OASIS under fire over privacy issues; no changes expected
OASIS under fire over privacy issues; no changes expected
By MATTHEW HAY
HHBR Washington Correspondent
WASHINGTON — Reports surfaced last week that even strong supporters of the Health Care Financing Administration’s (HCFA; Baltimore) Outcome and Assessment Information Set (OASIS) are disturbed by questions the data collection tool is asking of home care recipients. But don’t expect any significant changes soon.
"Sometime this year Congress is supposed to pass privacy legislation and you might see a major effort to include mental health privacy and other measures," a top aide told HHBR. "But that is not where Bill Thomas is at and that is not where the majority is," the aide added, referring to House Ways and Means Health Subcommittee Chairman Rep.

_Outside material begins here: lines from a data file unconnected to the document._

/-- R183: a reserved opcode, or a legal one with a non-zero reserved bit, changes nothing but STATUS. -/
def Obligations.IllegalWordsOnlySetStatus : Prop :=
  ∀ (s : State) (l : List HostEvent) (w : Word), s.script = .write 0#32 4 w :: l →
    (w.toNat % 16 = 0 ∨ 8 ≤ w.toNat % 16 ∨ (w.toNat % 16 = 3 ∧ 2 ^ 13 ≤ w.toNat) ∨
      (w.toNat % 16 ≠ 3 ∧ 16 ≤ w.toNat)) →
    step s = .next { s with script := l, status := .illegalCommand }

/-! ### The Bit Codec's functions -/

/-- R100. -/
def Obligations.BytesToBitsIsMsbFirst : Prop :=
  bytesToBits [] = [] ∧
  ∀ m : List Byte, (bytesToBits m).length = 8 * m.length ∧
    ∀ k j, j ≤ 7 → (bytesToBits m)[8 * k + j]? = (m[k]?).map fun x => x.getLsbD (7 - j)

/-- R101 and R102. -/
def Obligations.PrefixIsSixteenBitsBigEndian : Prop :=
  (∀ L, L < 65536 → (u16ToBits L).length = 16 ∧ ∀ j, j < 16 → (u16ToBits L)[j]? = some (L.testBit (15 - j))) ∧
  (∀ p : List Bool, p.length = 16 →
    bitsToU16 p = ((List.range 16).map fun j => ((p[j]?).getD false).toNat * 2 ^ (15 - j)).sum)

/-- R103. -/
def Obligations.BitsToBytesIsMsbFirst : Prop :=
  ∀ s : List Bool, s.length % 8 = 0 → (bitsToBytes s).length = s.length / 8 ∧
    ∀ k, k < s.length / 8 → ∃ x, (bitsToBytes s)[k]? = some x ∧
      x.toNat = ((List.range 8).map fun j => ((s[8 * k + j]?).getD false).toNat * 2 ^ (7 - j)).sum

/-- R104. -/
def Obligations.BitAndByteFunctionsAreInverse : Prop :=
  (∀ m : List Byte, bitsToBytes (bytesToBits m) = m) ∧
  (∀ s : List Bool, s.length % 8 = 0 → bytesToBits (bitsToBytes s) = s) ∧
  (∀ L, L < 65536 → bitsToU16 (u16ToBits L) = L) ∧
  (∀ p : List Bool, p.length = 16 → u16ToBits (bitsToU16 p) = p)

/-- R111. -/
def Obligations.EncodedSequenceShape : Prop :=
  (∀ (m : List Byte) (s : List Bool), codecEncode m = .ok s →
    s.length = 16 + 8 * m.length ∧ s.take 16 = u16ToBits (8 * m.length) ∧
    ∀ k j, k < m.length → j ≤ 7 → s[16 + 8 * k + j]? = (m[k]?).map fun x => x.getLsbD (7 - j)) ∧
  codecEncode [] = .ok (List.replicate 16 false)

/-- R113. -/
def Obligations.TrailingBitsAreIgnored : Prop :=
  ∀ s s' : List Bool, 16 ≤ s.length → 16 ≤ s'.length →
    s.take (16 + bitsToU16 (s.take 16)) = s'.take (16 + bitsToU16 (s.take 16)) →
    (s.length - 16 < bitsToU16 (s.take 16) ↔ s'.length - 16 < bitsToU16 (s.take 16)) →
    codecDecode s = codecDecode s'

/-- R115. -/
def Obligations.CodecRoundTrip : Prop :=
  (∀ m : List Byte, m.length ≤ 8191 → ∃ s, codecEncode m = .ok s ∧ ∀ t : List Bool, codecDecode (s ++ t) = .ok m) ∧
  (∀ m : List Byte, 8192 ≤ m.length → codecEncode m = .error .messageTooLong) ∧
  (∀ (s : List Bool) (m : List Byte), codecDecode s = .ok m → m.length ≤ 8191)

/-! ### The Pixel Channel Mapper's functions -/

/-- R131, and the SUB command that shows it. -/
def Obligations.SubCompletesWithTheAdjustedValue : Prop :=
  ∀ (v : Byte) (b : Bool) (s : State),
    subParity v b = (if v.toNat % 2 = b.toNat then v else BitVec.ofNat 8 ((v.toNat + 1) % 256)) ∧
    exec (.sub v b) s = .next { s with
      subResult := if v.toNat % 2 = b.toNat then v else BitVec.ofNat 8 ((v.toNat + 1) % 256), status := .ok }

/-- R137. -/
def Obligations.LawsOfSub : Prop :=
  ∀ (v : Byte) (b : Bool),
    parity (subParity v b) = b ∧ subParity (subParity v b) b = subParity v b ∧
    (subParity v b = v ∨ (subParity v b).toNat = (v.toNat + 1) % 256) ∧
    subParity 255#8 false = 0#8 ∧ subParity 255#8 true = 255#8 ∧
    ((subParity v b).toNat < v.toNat → v = 255#8 ∧ b = false)

/-- R132. -/
def Obligations.TraversalIsColumnMajor : Prop :=
  ∀ W H : Nat, (traversal W H).length = W * H ∧
    (∀ i, 0 < H → i < W * H →
      (traversal W H)[i]? = some (i / H, i % H) ∧ pixelOf i H = (i / H, i % H) ∧ i / H < W ∧ i % H < H) ∧
    (∀ x y, x < W → y < H → ∃ i, i < W * H ∧ pixelOf i H = (x, y) ∧
      ∀ j, j < W * H → pixelOf j H = (x, y) → j = i)

/-- R136. -/
def Obligations.EmbedImgIsNonDestructive : Prop :=
  ∀ (s : List Bool) (P P' : PixelMap) (W H : Nat), embedImg s P W H = .ok P' →
    (∀ x y c, c ≠ .blue → P' x y c = P x y c) ∧
    (∀ i, s.length ≤ i → i < W * H → P' (pixelOf i H).1 (pixelOf i H).2 .blue = P (pixelOf i H).1 (pixelOf i H).2 .blue) ∧
    (∀ i b, s[i]? = some b → parity (P (pixelOf i H).1 (pixelOf i H).2 .blue) = b →
      P' (pixelOf i H).1 (pixelOf i H).2 .blue = P (pixelOf i H).1 (pixelOf i H).2 .blue)

/-- R138. -/
def Obligations.ExtractUndoesEmbed : Prop :=
  ∀ (s : List Bool) (P P' : PixelMap) (W H : Nat), embedImg s P W H = .ok P' →
    (extractImg P' W H).take s.length = s ∧
    ∀ i, s.length ≤ i → i < W * H → (extractImg P' W H)[i]? = (extractImg P W H)[i]?

/-! ### The commands complete -/

/-- ENCODE's success (40_bit_codec.md R120), with its frame. -/
def Obligations.EncodeCompletes : Prop :=
  ∀ (s : State) (m : List Byte), s.msgLen.toNat = m.length → 8 * m.length < 65536 → HoldsMessage s m →
    ∃ t, exec .encode s = .next t ∧ t.status = .ok ∧ t.bitLen.toNat = 16 + 8 * m.length ∧
      HoldsBits t 0 (u16ToBits (8 * m.length) ++ bytesToBits m) ∧
      (∀ i, 16 + 8 * m.length ≤ i → Memory.read t.bits i = Memory.read s.bits i) ∧
      t = { s with status := .ok, bitLen := t.bitLen, bits := t.bits }

/-- DECODE's success (R121), with its frame: `p` is the prefix, `q` the message bits. -/
def Obligations.DecodeCompletes : Prop :=
  ∀ (s : State) (p q : List Bool), s.bitLen.toNat ≤ Config.bitCap → p.length = 16 → HoldsBits s 0 p →
    q.length = bitsToU16 p → q.length % 8 = 0 → 16 + q.length ≤ s.bitLen.toNat → HoldsBits s 16 q →
    ∃ t, exec .decode s = .next t ∧ t.status = .ok ∧ t.msgLen.toNat = q.length / 8 ∧
      HoldsMessage t (bitsToBytes q) ∧ (bitsToBytes q).length = q.length / 8 ∧
      (∀ k, q.length / 8 ≤ k → Memory.read t.msg k = Memory.read s.msg k) ∧
      t = { s with status := .ok, msgLen := t.msgLen, msg := t.msg }

/-- EMBED's success (41_pixel_mapper.md R141), with its frame: the blue values of the first BIT_LEN pixels are adjusted,
and every other location of pixel memory reads as before. -/
def Obligations.EmbedCompletes : Prop :=
  ∀ (s : State) (b : List Bool), b.length = s.bitLen.toNat → b.length ≤ Config.bitCap →
    b.length ≤ s.width.toNat * s.height.toNat → HoldsBits s 0 b → BlueLoaded s.image s.height.toNat b.length →
    ∃ t, exec .embed s = .next t ∧
      (∀ i x, b[i]? = some x →
        pixRead t.image (pixelOf i s.height.toNat).1 (pixelOf i s.height.toNat).2 .blue =
          (pixRead s.image (pixelOf i s.height.toNat).1 (pixelOf i s.height.toNat).2 .blue).map (subParity · x)) ∧
      (∀ x y c, (c = .blue → ∀ i, i < b.length → pixelOf i s.height.toNat ≠ (x, y)) →
        pixRead t.image x y c = pixRead s.image x y c) ∧
      t.image.width = s.image.width ∧ t.image.height = s.image.height ∧
      t = { s with status := .ok, image := t.image, portLog := t.portLog }

/-- EXTRACT's success (R142), with its frame. -/
def Obligations.ExtractCompletes : Prop :=
  ∀ s : State, s.width.toNat * s.height.toNat ≤ Config.bitCap →
    BlueLoaded s.image s.height.toNat (s.width.toNat * s.height.toNat) →
    ∃ t, exec .extract s = .next t ∧ t.bitLen.toNat = s.width.toNat * s.height.toNat ∧
      (∀ i, i < s.width.toNat * s.height.toNat → Memory.read t.bits i =
        (pixRead s.image (pixelOf i s.height.toNat).1 (pixelOf i s.height.toNat).2 .blue).map parity) ∧
      (∀ i, s.width.toNat * s.height.toNat ≤ i → Memory.read t.bits i = Memory.read s.bits i) ∧
      t = { s with status := .ok, bitLen := t.bitLen, bits := t.bits, portLog := t.portLog }

/-- ENCRYPT's success (42_pipeline.md R161), with its frame. -/
def Obligations.EncryptCompletes : Prop :=
  ∀ (s : State) (m : List Byte), s.msgLen.toNat = m.length → 8 * m.length < 65536 →
    16 + 8 * m.length ≤ s.width.toNat * s.height.toNat → HoldsMessage s m →
    BlueLoaded s.image s.height.toNat (16 + 8 * m.length) →
    ∃ t, exec .encrypt s = .next t ∧
      (∀ i x, (u16ToBits (8 * m.length) ++ bytesToBits m)[i]? = some x →
        pixRead t.image (pixelOf i s.height.toNat).1 (pixelOf i s.height.toNat).2 .blue =
          (pixRead s.image (pixelOf i s.height.toNat).1 (pixelOf i s.height.toNat).2 .blue).map (subParity · x)) ∧
      (∀ x y c, (c = .blue → ∀ i, i < 16 + 8 * m.length → pixelOf i s.height.toNat ≠ (x, y)) →
        pixRead t.image x y c = pixRead s.image x y c) ∧
      t.image.width = s.image.width ∧ t.image.height = s.image.height ∧
      t = { s with status := .ok, image := t.image, portLog := t.portLog }

/-- DECRYPT's success (R162), with its frame: `p` is the prefix, `q` the message bits, `r` the rest of the image's bits. -/
def Obligations.DecryptCompletes : Prop :=
  ∀ (s : State) (p q r : List Bool),
    (p ++ q ++ r).length = s.width.toNat * s.height.toNat →
    (∀ i, i < s.width.toNat * s.height.toNat →
      (pixRead s.image (pixelOf i s.height.toNat).1 (pixelOf i s.height.toNat).2 .blue).map parity = (p ++ q ++ r)[i]?) →
    p.length = 16 → q.length = bitsToU16 p → q.length % 8 = 0 →
    ∃ t, exec .decrypt s = .next t ∧ t.msgLen.toNat = q.length / 8 ∧
      HoldsMessage t (bitsToBytes q) ∧ (bitsToBytes q).length = q.length / 8 ∧
      (∀ k, q.length / 8 ≤ k → Memory.read t.msg k = Memory.read s.msg k) ∧
      t = { s with status := .ok, msgLen := t.msgLen, msg := t.msg, portLog := t.portLog }

/-! ### The commands agree with the pure functions and with each other -/

/-- DECODE's result equals `decode(BITBUF[0..bl))` (40_bit_codec.md R121). -/
def Obligations.DecodeRefinesTheCodec : Prop :=
  ∀ (s : State) (b : List Bool), b.length = s.bitLen.toNat → b.length ≤ Config.bitCap → HoldsBits s 0 b →
    (∀ c, codecDecode b = .error c → exec .decode s = .next { s with status := c }) ∧
    (∀ m, codecDecode b = .ok m → ∃ t, exec .decode s = .next t ∧ t.status = .ok ∧ t.msgLen.toNat = m.length ∧
      HoldsMessage t m)

/-- On success EMBED makes pixel memory `embed_img(BITBUF[0..bl), P, W, H)` (41_pixel_mapper.md R141); where `embed_img`
fails, so does EMBED. -/
def Obligations.EmbedRefinesEmbedImg : Prop :=
  ∀ (s : State) (P : PixelMap) (b : List Bool), b.length = s.bitLen.toNat → b.length ≤ Config.bitCap → HoldsBits s 0 b →
    (∀ x y c v, pixRead s.image x y c = some v → P x y c = v) →
    (∀ c, embedImg b P s.width.toNat s.height.toNat = .error c → exec .embed s = .next { s with status := c }) ∧
    (∀ P', embedImg b P s.width.toNat s.height.toNat = .ok P' → BlueLoaded s.image s.height.toNat b.length →
      ∃ t, exec .embed s = .next t ∧ t.status = .ok ∧
        ∀ x y c, pixRead t.image x y c = (pixRead s.image x y c).map fun _ => P' x y c)

/-- On success BITBUF[0..W*H) is `extract_img(P, W, H)` (41_pixel_mapper.md R142). -/
def Obligations.ExtractRefinesExtractImg : Prop :=
  ∀ (s : State) (P : PixelMap), s.width.toNat * s.height.toNat ≤ Config.bitCap →
    BlueLoaded s.image s.height.toNat (s.width.toNat * s.height.toNat) →
    (∀ x y c v, pixRead s.image x y c = some v → P x y c = v) →
    ∃ t, exec .extract s = .next t ∧ t.status = .ok ∧ HoldsBits t 0 (extractImg P s.width.toNat s.height.toNat)

/-- R163: an ENCRYPT and a later DECRYPT with pixel memory, WIDTH and HEIGHT as the ENCRYPT left them. -/
def Obligations.PipelineRoundTrip : Prop :=
  ∀ (s : State) (m : List Byte), m.length ≤ 8191 → s.msgLen.toNat = m.length → HoldsMessage s m →
    16 + 8 * m.length ≤ s.width.toNat * s.height.toNat →
    BlueLoaded s.image s.height.toNat (s.width.toNat * s.height.toNat) →
    ∃ t, exec .encrypt s = .next t ∧ t.status = .ok ∧
      ∀ u : State, u.image = t.image → u.width = t.width → u.height = t.height →
        ∃ v, exec .decrypt u = .next v ∧ v.status = .ok ∧ v.msgLen.toNat = m.length ∧ HoldsMessage v m

/-- The pipelines agree with the separate commands (42_pipeline.md R164).  The equations are of whole states, so a DECRYPT
that ends in MalformedData has logged its reads as the EXTRACT has: that is assumption 7. -/
def Obligations.PipelinesAgreeWithSeparateCommands : Prop :=
  (∀ s t, exec .encode s = .next t → t.status ≠ .ok → exec .encrypt s = .next t) ∧
  (∀ s t u, exec .encode s = .next t → t.status = .ok → exec .embed t = .next u →
    exec .encrypt s = .next { u with bits := s.bits, bitLen := s.bitLen }) ∧
  (∀ s t u, s.width.toNat * s.height.toNat ≤ Config.bitCap → exec .extract s = .next t → exec .decode t = .next u →
    exec .decrypt s = .next { u with bits := s.bits, bitLen := s.bitLen }) ∧
  (∀ s, Config.bitCap < s.width.toNat * s.height.toNat →
    exec .extract s = .next { s with status := .capacityExceeded } ∧
    ∀ t, exec .decrypt s = .next t → t.status ≠ .capacityExceeded) ∧
  (∀ s k, 8 * s.msgLen.toNat < 65536 → k < s.msgLen.toNat → Memory.read s.msg k = none →
    s.width.toNat * s.height.toNat < 16 + 8 * s.msgLen.toNat →
    exec .encode s = .fault .unwrittenRead ∧ exec .encrypt s = .next { s with status := .imageTooSmall })

/-- R160: ENCRYPT and DECRYPT neither read nor write BITBUF or BIT_LEN, and `BIT_CAP` does not limit them. -/
def Obligations.PipelinesIgnoreBitbuf : Prop :=
  ∀ (i : Instr) (s : State) (b : Memory Bool) (n : Word), i = .encrypt ∨ i = .decrypt →
    (∀ t, exec i s = .next t → t.bits = s.bits ∧ t.bitLen = s.bitLen ∧ t.status ≠ .capacityExceeded ∧
      exec i { s with bits := b, bitLen := n } = .next { t with bits := b, bitLen := n }) ∧
    (∀ f, exec i s = .fault f → exec i { s with bits := b, bitLen := n } = .fault f)

/-! ### The pixel port -/

/-- EMBED's port accesses, in traversal order: one PixRead for each bit, then a PixWrite only when `sub` changes the value
(41_pixel_mapper.md R143).  `V i` and `B i` are the blue value and the bit at position `i`. -/
def Obligations.EmbedPortOrder : Prop :=
  ∀ (s t : State) (V : Nat → Byte) (B : Nat → Bool), exec .embed s = .next t → t.status = .ok →
    (∀ i, i < s.bitLen.toNat → Memory.read s.bits i = some (B i) ∧
      pixRead s.image (pixelOf i s.height.toNat).1 (pixelOf i s.height.toNat).2 .blue = some (V i)) →
    t.portLog = s.portLog ++ (List.range s.bitLen.toNat).flatMap fun i =>
      PortAccess.read (pixelOf i s.height.toNat).1 (pixelOf i s.height.toNat).2 .blue (V i) ::
        if subParity (V i) (B i) = V i then []
        else [PortAccess.write (pixelOf i s.height.toNat).1 (pixelOf i s.height.toNat).2 .blue (subParity (V i) (B i))]

/-- R144: EXTRACT performs exactly `W * H` PixReads, one per pixel, in traversal order, and no PixWrite. -/
def Obligations.ExtractPortOrder : Prop :=
  ∀ (s t : State) (V : Nat → Byte), exec .extract s = .next t → t.status = .ok →
    (∀ i, i < s.width.toNat * s.height.toNat →
      pixRead s.image (pixelOf i s.height.toNat).1 (pixelOf i s.height.toNat).2 .blue = some (V i)) →
    t.portLog = s.portLog ++ (List.range (s.width.toNat * s.height.toNat)).map fun i =>
      PortAccess.read (pixelOf i s.height.toNat).1 (pixelOf i s.height.toNat).2 .blue (V i)

/-- DECRYPT makes exactly `W * H` PixReads, one per pixel in traversal order, and no PixWrite, whatever `BIT_CAP` is
(42_pipeline.md R162, 92_eei_decisions.md D23).  That the observer's log holds them also after MalformedData is
assumption 7. -/
def Obligations.DecryptPortOrder : Prop :=
  ∀ (s t : State) (V : Nat → Byte), exec .decrypt s = .next t →
    (∀ i, i < s.width.toNat * s.height.toNat →
      pixRead s.image (pixelOf i s.height.toNat).1 (pixelOf i s.height.toNat).2 .blue = some (V i)) →
    t.portLog = s.portLog ++ (List.range (s.width.toNat * s.height.toNat)).map fun i =>
      PortAccess.read (pixelOf i s.height.toNat).1 (pixelOf i s.height.toNat).2 .blue (V i)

Bill Thomas (R-CA). "They want to make it easier to exchange data, so I think it is a long-shot that things change."
As lead stories in The Washington Post and other newspapers reported, the OASIS data set will ask millions of patients questions about their mental stability, financial status, and living arrangements in order to determine if home health agencies are providing appropriate treatment to Medicare beneficiaries, and to ensure that reimbursement for these services is consistent. Data transmission will begin next month.
Meanwhile, HCFA defended the OASIS data set, claiming that it will be extremely limited in accordance with privacy regulations. HCFA spokesman Chris Peacock said medical researchers will not be allowed to see any patient identifiable information, and other government agencies will not be permitted to access the database. But those arguments are not likely to assuage concerns of civil libertarians, health care providers, and consumer groups.
Home care providers also wanted to limit the collection of data to Medicare beneficiaries. But HCFA maintained that data was required about patients who are not Medicare beneficiaries as well in order to gather requisite data to ensure consistent services for both patient populations.